Gaijin.Cerebrio: doctrina ergo eruditio



Saturday, October 14, 2006

WOMAN IN WAITING

This evening I felt like I was a woman in waiting - waiting for men. A woman whose life is on hold for the men to do something. And it wasn't as if I meant to wait. I thought I had my evening planned out, in fact I was triple-booked.

But, none of the three happened for me. Andy had to bail out of dinner 15 minutes before our appointed meeting time, after I had arrived at our destination 15 minutes early. Unfortunately, he's still at the office and looks to be there till early tomorrow morning.

Evenings like this, I wonder why I let this happen to myself. I wonder why I plan for things, look forward for things to pan out and set myself for disappointment and regret when nothing does happen. I wonder why I let other people do this to me. Specifically, why I would do this for the people I care about or why I would let them do it to me?
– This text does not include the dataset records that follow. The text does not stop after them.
/-- MSTR's effect. -/
def effMstr : Eff := matFormEff 0
/-- MSTR. -/
def execMstr (e : Fields) (s : State) : Answer := .next (s.issue (.mstr e) effMstr)
/-- MSTRT's effect. -/
def effMstrt : Eff := matFormEff 1
/-- MSTRT. -/
def execMstrt (e : Fields) (s : State) : Answer := .next (s.issue (.mstrt e) effMstrt)
/-- MDRN's effect. -/
def effMdrn : Eff := matFormEff 2
/-- MDRN. -/
def execMdrn (e : Fields) (s : State) : Answer := .next (s.issue (.mdrn e) effMdrn)
/-- MACZ's effect. -/
def effMacz : Eff := matFormEff 3
/-- MACZ. -/
def execMacz (e : Fields) (s : State) : Answer := .next (s.issue (.macz e) effMacz)
/-- MBLD's effect. -/
def effMbld : Eff := matFormEff 4
/-- MBLD. -/
def execMbld (e : Fields) (s : State) : Answer := .next (s.issue (.mbld e) effMbld)
/-- MBREL's effect. -/
def effMbrel : Eff := matFormEff 5
/-- MBREL. -/
def execMbrel (e : Fields) (s : State) : Answer := .next (s.issue (.mbrel e) effMbrel)
/-- MACCP's effect. -/
def effMaccp : Eff := matFormEff 7
/-- MACCP. -/
def execMaccp (e : Fields) (s : State) : Answer := .next (s.issue (.maccp e) effMaccp)

/-- MCFG's effect: the pushed command carries the 64 bytes, and their address, which the message of a reserved selector tells (R331). -/
def effMcfg : Eff := fun o v s =>
  match s.bytesWhen (effAddr o v) 64 s.me.matRoom with
  | .error e => .error e
  | .ok (x, s) =>
    match s.pushMat s.cur (s.cx.pc.setWidth 57) [BitVec.ofNat 64 (6 * 2 ^ 61), BitVec.ofNat 64 (effAddr o v), v.x.s &&& 0xFFFFFFFF, 0]
        (some (BitVec.ofNat 512 x)) false with
    | .error e => .error e
    | .ok s => Done.plain s
/-- MCFG. -/
def execMcfg (e : Fields) (s : State) : Answer := .next (s.issue (.mcfg e) effMcfg)

/-- MSTAT's word for a selector. -/
def Cluster.matWord (c : Cluster) (sel : Nat) : Word :=
  if sel < 16 then
    match mfind c.banks sel with
    | none => 0
    | some b => BitVec.ofNat 64 (b.npm1 * 2 ^ 11 + b.kpm1 * 2 ^ 19 + b.bfmt * 2 ^ 27 + b.state * 2 ^ 30 + b.tag.toNat * 2 ^ 32)
  else if sel = 0x100 then
    BitVec.ofNat 64 (c.freePods + ((upTo 16).filter (fun n => (mfind c.banks n).isSome)).foldl (fun a n => a + 2 ^ (9 + n)) 0)
  else 0

/-- MSTAT's effect. -/
def effMstat : Eff := fun _ v s => Done.result s (.s ((s.cluster s.myCl).matWord v.y.s.toNat))
/-- MSTAT. -/
def execMstat (e : Fields) (s : State) : Answer := .next (s.issue (.mstat e) effMstat)

end Sys2Proof.Machine
end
I wonder then if I've lost control of something in my life - like, some aspect of it, like my use of time and its return is at the mercy of someone elses' schedule. Should I try to take it back, maintain of its previous glory? Is this why people keep themselves so busy (in Singapore, in general), with no time for anyone else to 'waste' the time similarly or determine their returns on time spent on things?

I thought today was going to be a relationally fruitful day - a good day, and that kept my mood up through the day and gave me something to look forward to too. But if I take all this into consideration, its been quite a poor use of a day; I have nothing to show for it.

Bummer.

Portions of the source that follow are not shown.